[[ Data for processing open ]]

-- ==== Sys2Proof/Certificates/Slice0/Obligations.lean ====
section
/-! DEFINITION. The statements for the provers, and before them the few terms of their own that they use. -/

namespace Sys2Proof.Claims

open Sys2Proof.Machine

/-! ### Terms -/

/-- Each listed instruction has the listed opcode, and that opcode the listed base cycle count (30_encoding.md R147, R148). -/
def EncodingsAre (l : List (Instr × Byte × Nat)) : Prop :=
  ∀ e ∈ l, opcodeOf e.1 = e.2.1 ∧ baseCycles e.2.1 = e.2.2

/-- `p'` is `p` with exactly the listed flags written, each with the listed value. -/
def FlagsWritten (p p' : Byte) (l : List (Flag × Bool)) : Prop :=
  ∀ f, flagOf p' f = (l.lookup f).getD (flagOf p f)

/-- The flags `setZN(v)` writes (00_scope.md R13). -/
def zn (v : Byte) : List (Flag × Bool) := [(.Z, v == 0), (.N, v.getLsbD 7)]

/-- The flags `Compare(r, m)` writes (43_arith_logic.md R237). -/
def comparison (r m : Byte) : List (Flag × Bool) :=
  [(.C, decide (m.toNat ≤ r.toNat)), (.Z, r == m), (.N, (r - m).getLsbD 7)]

/-- The CPU registers a program names, beside P and PC. -/
inductive Reg where
  | A | X | Y | SP
deriving DecidableEq, Repr

/-- The value of a register. -/
def regOf (s : State) : Reg → Byte
  | .A => s.a
  | .X => s.x
  | .Y => s.y
  | .SP => s.sp

/-- `t` has `s`'s A, X, Y, SP, PC and P. -/
def SameRegisters (s t : State) : Prop :=
  t.a = s.a ∧ t.x = s.x ∧ t.y = s.y ∧ t.sp = s.sp ∧ t.pc = s.pc ∧ t.p = s.p

/-- The mode of an operand in memory. -/
def memPart : Operand → Option Addr
  | .imm _ => none
  | .mem m => some m

/-- The memory operand an instruction reads (30_encoding.md R145). -/
def readMode : Instr → Option Addr
  | .lda m | .adc m | .sbc m | .and m | .ora m | .eor m | .cmp m => memPart (srcOperand m)
  | .ldx m => memPart (ldxOperand m)
  | .ldy m => memPart (ldyOperand m)
  | .cpx m | .cpy m => memPart (cpOperand m)
  | .bit m => memPart (bitOperand m)
  | .inc m | .dec m => some (rmwAddr m)
  | .asl (.mem m) | .lsr (.mem m) | .rol (.mem m) | .ror (.mem m) => some (rmwAddr m)
  | _ => none

/-- The memory destination an instruction stores to. -/
def storeMode : Instr → Option Addr
  | .sta m => some (staAddr m)
  | .stx m => some (stxAddr m)
  | .sty m => some (styAddr m)
  | .inc m | .dec m => some (rmwAddr m)
  | .asl (.mem m) | .lsr (.mem m) | .rol (.mem m) | .ror (.mem m) => some (rmwAddr m)
  | _ => none

/-- The bus addresses an instruction writes, its stack bytes included (40_dispatch.md R179). -/
def storedTo (i : Instr) (s : State) : List Word :=
  match i with
  | .pha | .php => [stackAddr s.sp]
  | .jsr _ => [stackAddr s.sp, stackAddr (s.sp - 1)]
  | .brk => [stackAddr s.sp, stackAddr (s.sp - 1), stackAddr (s.sp - 2)]
  | i => match storeMode i with
    | some m => [(addrOf m s).1]
    | none => []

[[ Data for processing closed ]]

What this task involves: Filter the records for the word "some" and show every line that has it.

Response to the task:
  | .mem m => some m
  | .inc m | .dec m => some (rmwAddr m)
  | .asl (.mem m) | .lsr (.mem m) | .rol (.mem m) | .ror (.mem m) => some (rmwAddr m)
  | .sta m => some (staAddr m)
  | .stx m => some (stxAddr m)
  | .sty m => some (styAddr m)
  | .inc m | .dec m => some (rmwAddr m)
  | .asl (.mem m) | .lsr (.mem m) | .rol (.mem m) | .ror (.mem m) => some (rmwAddr m)
    | some m => [(addrOf m s).1]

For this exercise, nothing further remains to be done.